Ag Weather Forum

Tornado Outbreak Possible Later Today for Lower Mississippi Valley

John Baranick
By  John Baranick , DTN Meteorologist
The Storm Prediction Center is focused on the Lower Mississippi Valley for a moderate risk of severe storms later today. (SPC graphic)

A strong storm system moved into the Southern Plains on Thursday night and produced a band of showers and thunderstorms that brought with it a few reports of large hail and damaging winds.

That system will move northeast into the Ohio Valley on Friday, dragging a cold front across the Lower Mississippi Valley this afternoon and evening. The Storm Prediction Center is focused on this area as having a very good risk of severe storms later this afternoon and into the overnight hours across the region. The Center has issued a Moderate risk, the second-highest risk category, for parts of southeast Arkansas, northeast Louisiana, and northwest Mississippi for the significant potential of strong tornadoes and damaging winds.

As of early this morning, thunderstorms were located from the Dallas-Fort Worth metro into northwest Arkansas. These are expected to diminish this morning, but could be maintained as the cold front to the system shifts eastward through the morning and early afternoon.

Currently, moisture out ahead of the front is somewhat low, but that will increase the sunshine in the region, building up heat into the afternoon.
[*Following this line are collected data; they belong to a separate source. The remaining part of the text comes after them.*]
/-! ### setRing -/

@[simp] theorem setRing_regs (s : State) (r : Nat) (x : RingSt) : (s.setRing r x).regs = s.regs := rfl
@[simp] theorem setRing_readData (s : State) (r : Nat) (x : RingSt) : (s.setRing r x).readData = s.readData := rfl
@[simp] theorem setRing_readBytes (s : State) (r : Nat) (x : RingSt) : (s.setRing r x).readBytes = s.readBytes := rfl
@[simp] theorem setRing_count (s : State) (r : Nat) (x : RingSt) : (s.setRing r x).count = s.count := rfl
@[simp] theorem setRing_engines (s : State) (r : Nat) (x : RingSt) : (s.setRing r x).engines = s.engines := rfl
@[simp] theorem setRing_units (s : State) (r : Nat) (x : RingSt) : (s.setRing r x).units = s.units := rfl
@[simp] theorem setRing_chains (s : State) (r : Nat) (x : RingSt) : (s.setRing r x).chains = s.chains := rfl
@[simp] theorem setRing_lanes (s : State) (r : Nat) (x : RingSt) : (s.setRing r x).lanes = s.lanes := rfl
@[simp] theorem setRing_ports (s : State) (r : Nat) (x : RingSt) : (s.setRing r x).ports = s.ports := rfl
@[simp] theorem setRing_cad (s : State) (r : Nat) (x : RingSt) : (s.setRing r x).cad = s.cad := rfl
@[simp] theorem setRing_tests (s : State) (r : Nat) (x : RingSt) : (s.setRing r x).tests = s.tests := rfl
@[simp] theorem setRing_pos (s : State) (r : Nat) (x : RingSt) : (s.setRing r x).pos = s.pos := rfl
@[simp] theorem setRing_strips (s : State) (r : Nat) (x : RingSt) : (s.setRing r x).strips = s.strips := rfl
@[simp] theorem setRing_outbox (s : State) (r : Nat) (x : RingSt) : (s.setRing r x).outbox = s.outbox := rfl
@[simp] theorem setRing_phase (s : State) (r : Nat) (x : RingSt) : (s.setRing r x).phase = s.phase := rfl
@[simp] theorem setRing_seam (s : State) (r : Nat) (x : RingSt) : (s.setRing r x).seam = s.seam := rfl
@[simp] theorem setRing_tc0 (s : State) (r : Nat) (x : RingSt) : (s.setRing r x).tc0 = s.tc0 := rfl
@[simp] theorem setRing_dma (s : State) (r : Nat) (x : RingSt) : (s.setRing r x).dma = s.dma := rfl
@[simp] theorem setRing_time (s : State) (r : Nat) (x : RingSt) : (s.setRing r x).time = s.time := rfl
@[simp] theorem setRing_mgt (s : State) (r : Nat) (x : RingSt) : (s.setRing r x).mgt = s.mgt := rfl
@[simp] theorem setRing_modes (s : State) (r : Nat) (x : RingSt) : (s.setRing r x).modes = s.modes := rfl
@[simp] theorem setRing_hub (s : State) (r : Nat) (x : RingSt) : (s.setRing r x).hub = s.hub := rfl
@[simp] theorem setRing_hubU (s : State) (r : Nat) (x : RingSt) : (s.setRing r x).hubU = s.hubU := rfl
@[simp] theorem setRing_host (s : State) (r : Nat) (x : RingSt) : (s.setRing r x).host = s.host := rfl
@[simp] theorem setRing_evq (s : State) (r : Nat) (x : RingSt) : (s.setRing r x).evq = s.evq := rfl
@[simp] theorem setRing_evSeq (s : State) (r : Nat) (x : RingSt) : (s.setRing r x).evSeq = s.evSeq := rfl
@[simp] theorem setRing_evLost (s : State) (r : Nat) (x : RingSt) : (s.setRing r x).evLost = s.evLost := rfl
@[simp] theorem setRing_bbox (s : State) (r : Nat) (x : RingSt) : (s.setRing r x).bbox = s.bbox := rfl
@[simp] theorem setRing_logq (s : State) (r : Nat) (x : RingSt) : (s.setRing r x).logq = s.logq := rfl
@[simp] theorem setRing_logCoal (s : State) (r : Nat) (x : RingSt) : (s.setRing r x).logCoal = s.logCoal := rfl
@[simp] theorem setRing_stamps (s : State) (r : Nat) (x : RingSt) : (s.setRing r x).stamps = s.stamps := rfl
@[simp] theorem setRing_free (s : State) (r : Nat) (x : RingSt) : (s.setRing r x).free = s.free := rfl
@[simp] theorem setRing_pending (s : State) (r : Nat) (x : RingSt) : (s.setRing r x).pending = s.pending := rfl
@[simp] theorem setRing_get_rf (s : State) (r : Nat) (x : RingSt) (g : Fld) : (s.setRing r x).rf g = s.rf g := rfl
@[simp] theorem setRing_get_bit (s : State) (r : Nat) (x : RingSt) (g : Fld) : (s.setRing r x).bit g = s.bit g := rfl
@[simp] theorem setRing_get_eng (s : State) (r : Nat) (x : RingSt) (k : Nat) : (s.setRing r x).eng k = s.eng k := rfl
@[simp] theorem setRing_get_wu (s : State) (r : Nat) (x : RingSt) (k : Nat) : (s.setRing r x).wu k = s.wu k := rfl
@[simp] theorem setRing_get_chain (s : State) (r : Nat) (x : RingSt) (k : Nat) : (s.setRing r x).chain k = s.chain k := rfl
@[simp] theorem setRing_get_lane (s : State) (r : Nat) (x : RingSt) (k : Nat) : (s.setRing r x).lane k = s.lane k := rfl
@[simp] theorem setRing_get_port (s : State) (r : Nat) (x : RingSt) (k : Nat) : (s.setRing r x).port k = s.port k := rfl
@[simp] theorem setRing_get_strip (s : State) (r : Nat) (x : RingSt) (k : Nat) : (s.setRing r x).strip k = s.strip k := rfl
@[simp] theorem setRing_get_encCh (s : State) (r : Nat) (x : RingSt) (k : Nat) : (s.setRing r x).encCh k = s.encCh k := rfl
@[simp] theorem setRing_get_genSt (s : State) (r : Nat) (x : RingSt) (k : Nat) : (s.setRing r x).genSt k = s.genSt k := rfl
@[simp] theorem setRing_get_cmpU (s : State) (r : Nat) (x : RingSt) (k : Nat) : (s.setRing r x).cmpU k = s.cmpU k := rfl
@[simp] theorem setRing_get_mkOut (s : State) (r : Nat) (x : RingSt) (k : Nat) : (s.setRing r x).mkOut k = s.mkOut k := rfl
@[simp] theorem setRing_get_str (s : State) (r : Nat) (x : RingSt) (k : Nat) : (s.setRing r x).str k = s.str k := rfl
@[simp] theorem setRing_get_sp (s : State) (r : Nat) (x : RingSt) (k : Nat) : (s.setRing r x).sp k = s.sp k := rfl
@[simp] theorem setRing_get_ring (s : State) (r : Nat) (x : RingSt) (k : Nat) :
    (s.setRing r x).ring k = if k = r then x else s.ring k := look_put _ _ _ _ _

/-! ### setHand -/

@[simp] theorem setHand_regs (s : State) (j : Nat) (h : Hand) : (s.setHand j h).regs = s.regs := rfl
@[simp] theorem setHand_readData (s : State) (j : Nat) (h : Hand) : (s.setHand j h).readData = s.readData := rfl
@[simp] theorem setHand_readBytes (s : State) (j : Nat) (h : Hand) : (s.setHand j h).readBytes = s.readBytes := rfl
@[simp] theorem setHand_count (s : State) (j : Nat) (h : Hand) : (s.setHand j h).count = s.count := rfl
@[simp] theorem setHand_engines (s : State) (j : Nat) (h : Hand) : (s.setHand j h).engines = s.engines := rfl
@[simp] theorem setHand_units (s : State) (j : Nat) (h : Hand) : (s.setHand j h).units = s.units := rfl
@[simp] theorem setHand_chains (s : State) (j : Nat) (h : Hand) : (s.setHand j h).chains = s.chains := rfl
@[simp] theorem setHand_lanes (s : State) (j : Nat) (h : Hand) : (s.setHand j h).lanes = s.lanes := rfl
@[simp] theorem setHand_ports (s : State) (j : Nat) (h : Hand) : (s.setHand j h).ports = s.ports := rfl
@[simp] theorem setHand_cad (s : State) (j : Nat) (h : Hand) : (s.setHand j h).cad = s.cad := rfl
@[simp] theorem setHand_tests (s : State) (j : Nat) (h : Hand) : (s.setHand j h).tests = s.tests := rfl
@[simp] theorem setHand_pos (s : State) (j : Nat) (h : Hand) : (s.setHand j h).pos = s.pos := rfl
@[simp] theorem setHand_strips (s : State) (j : Nat) (h : Hand) : (s.setHand j h).strips = s.strips := rfl
@[simp] theorem setHand_outbox (s : State) (j : Nat) (h : Hand) : (s.setHand j h).outbox = s.outbox := rfl
@[simp] theorem setHand_phase (s : State) (j : Nat) (h : Hand) : (s.setHand j h).phase = s.phase := rfl
@[simp] theorem setHand_seam (s : State) (j : Nat) (h : Hand) : (s.setHand j h).seam = s.seam := rfl
@[simp] theorem setHand_tc0 (s : State) (j : Nat) (h : Hand) : (s.setHand j h).tc0 = s.tc0 := rfl
@[simp] theorem setHand_dma (s : State) (j : Nat) (h : Hand) : (s.setHand j h).dma = s.dma := rfl
@[simp] theorem setHand_time (s : State) (j : Nat) (h : Hand) : (s.setHand j h).time = s.time := rfl
@[simp] theorem setHand_mgt (s : State) (j : Nat) (h : Hand) : (s.setHand j h).mgt = s.mgt := rfl
@[simp] theorem setHand_modes (s : State) (j : Nat) (h : Hand) : (s.setHand j h).modes = s.modes := rfl
@[simp] theorem setHand_hub (s : State) (j : Nat) (h : Hand) : (s.setHand j h).hub = s.hub := rfl
@[simp] theorem setHand_hubU (s : State) (j : Nat) (h : Hand) : (s.setHand j h).hubU = s.hubU := rfl
@[simp] theorem setHand_host (s : State) (j : Nat) (h : Hand) : (s.setHand j h).host = s.host := rfl
@[simp] theorem setHand_evq (s : State) (j : Nat) (h : Hand) : (s.setHand j h).evq = s.evq := rfl
@[simp] theorem setHand_evSeq (s : State) (j : Nat) (h : Hand) : (s.setHand j h).evSeq = s.evSeq := rfl
@[simp] theorem setHand_evLost (s : State) (j : Nat) (h : Hand) : (s.setHand j h).evLost = s.evLost := rfl
@[simp] theorem setHand_bbox (s : State) (j : Nat) (h : Hand) : (s.setHand j h).bbox = s.bbox := rfl
@[simp] theorem setHand_logq (s : State) (j : Nat) (h : Hand) : (s.setHand j h).logq = s.logq := rfl
@[simp] theorem setHand_logCoal (s : State) (j : Nat) (h : Hand) : (s.setHand j h).logCoal = s.logCoal := rfl
@[simp] theorem setHand_stamps (s : State) (j : Nat) (h : Hand) : (s.setHand j h).stamps = s.stamps := rfl
@[simp] theorem setHand_free (s : State) (j : Nat) (h : Hand) : (s.setHand j h).free = s.free := rfl
@[simp] theorem setHand_pending (s : State) (j : Nat) (h : Hand) : (s.setHand j h).pending = s.pending := rfl
@[simp] theorem setHand_get_rf (s : State) (j : Nat) (h : Hand) (g : Fld) : (s.setHand j h).rf g = s.rf g := rfl
@[simp] theorem setHand_get_bit (s : State) (j : Nat) (h : Hand) (g : Fld) : (s.setHand j h).bit g = s.bit g := rfl
@[simp] theorem setHand_get_eng (s : State) (j : Nat) (h : Hand) (k : Nat) : (s.setHand j h).eng k = s.eng k := rfl
@[simp] theorem setHand_get_wu (s : State) (j : Nat) (h : Hand) (k : Nat) : (s.setHand j h).wu k = s.wu k := rfl
@[simp] theorem setHand_get_chain (s : State) (j : Nat) (h : Hand) (k : Nat) : (s.setHand j h).chain k = s.chain k := rfl
@[simp] theorem setHand_get_lane (s : State) (j : Nat) (h : Hand) (k : Nat) : (s.setHand j h).lane k = s.lane k := rfl
@[simp] theorem setHand_get_port (s : State) (j : Nat) (h : Hand) (k : Nat) : (s.setHand j h).port k = s.port k := rfl
@[simp] theorem setHand_get_strip (s : State) (j : Nat) (h : Hand) (k : Nat) : (s.setHand j h).strip k = s.strip k := rfl
@[simp] theorem setHand_get_encCh (s : State) (j : Nat) (h : Hand) (k : Nat) : (s.setHand j h).encCh k = s.encCh k := rfl
@[simp] theorem setHand_get_genSt (s : State) (j : Nat) (h : Hand) (k : Nat) : (s.setHand j h).genSt k = s.genSt k := rfl
@[simp] theorem setHand_get_cmpU (s : State) (j : Nat) (h : Hand) (k : Nat) : (s.setHand j h).cmpU k = s.cmpU k := rfl
@[simp] theorem setHand_get_mkOut (s : State) (j : Nat) (h : Hand) (k : Nat) : (s.setHand j h).mkOut k = s.mkOut k := rfl
@[simp] theorem setHand_get_str (s : State) (j : Nat) (h : Hand) (k : Nat) : (s.setHand j h).str k = s.str k := rfl
@[simp] theorem setHand_get_sp (s : State) (j : Nat) (h : Hand) (k : Nat) : (s.setHand j h).sp k = s.sp k := rfl
@[simp] theorem setHand_get_ring (s : State) (j : Nat) (h : Hand) (k : Nat) : (s.setHand j h).ring k = s.ring k := rfl

/-! ### Register fields -/

theorem rf_setrf (s : State) (f g : Fld) (v : Nat) (h : g.key ≠ f.key) : (s.setrf f v).rf g = s.rf g := by
  unfold rf setrf; dsimp only; rw [look_put_ne _ _ _ _ h]

@[simp] theorem rf_setrf_self (s : State) (f : Fld) (v : Nat) : (s.setrf f v).rf f = v % 2 ^ f.width :=
  look_put_self _ _ _ _

theorem bit_setrf (s : State) (f g : Fld) (v : Nat) (h : g.key ≠ f.key) : (s.setrf f v).bit g = s.bit g := by
  rw [bit, bit, rf_setrf s f g v h]

@[simp] theorem setrf_mode (s : State) (v : Nat) : (s.setrf Rf.GLB_STATUS_MODE v).mode = v % 8 := rf_setrf_self s _ v

end Sys2Proof.Machine.State
end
By that time, increasing moisture coming from the Gulf of Mexico will allow for a newly formed or continued line of storms from northern Arkansas back down through northwest Louisiana, possibly far eastern Texas as well. Weather models suggest that by late afternoon the increasing moisture will also develop discrete cells ahead of the line into western Mississippi. These storms will be in an environment that will be very favorable for supercell thunderstorms and tornadoes and these conditions will be maintained into the overnight period as the cells and trailing line move through Tennessee and into Alabama.

Large hail will be possible, but very strong, damaging winds and long-tracked, strong tornadoes are the main threats today. Please stay weather aware as the storms may pop up violently this afternoon and give little time to react and adjust to the changing weather.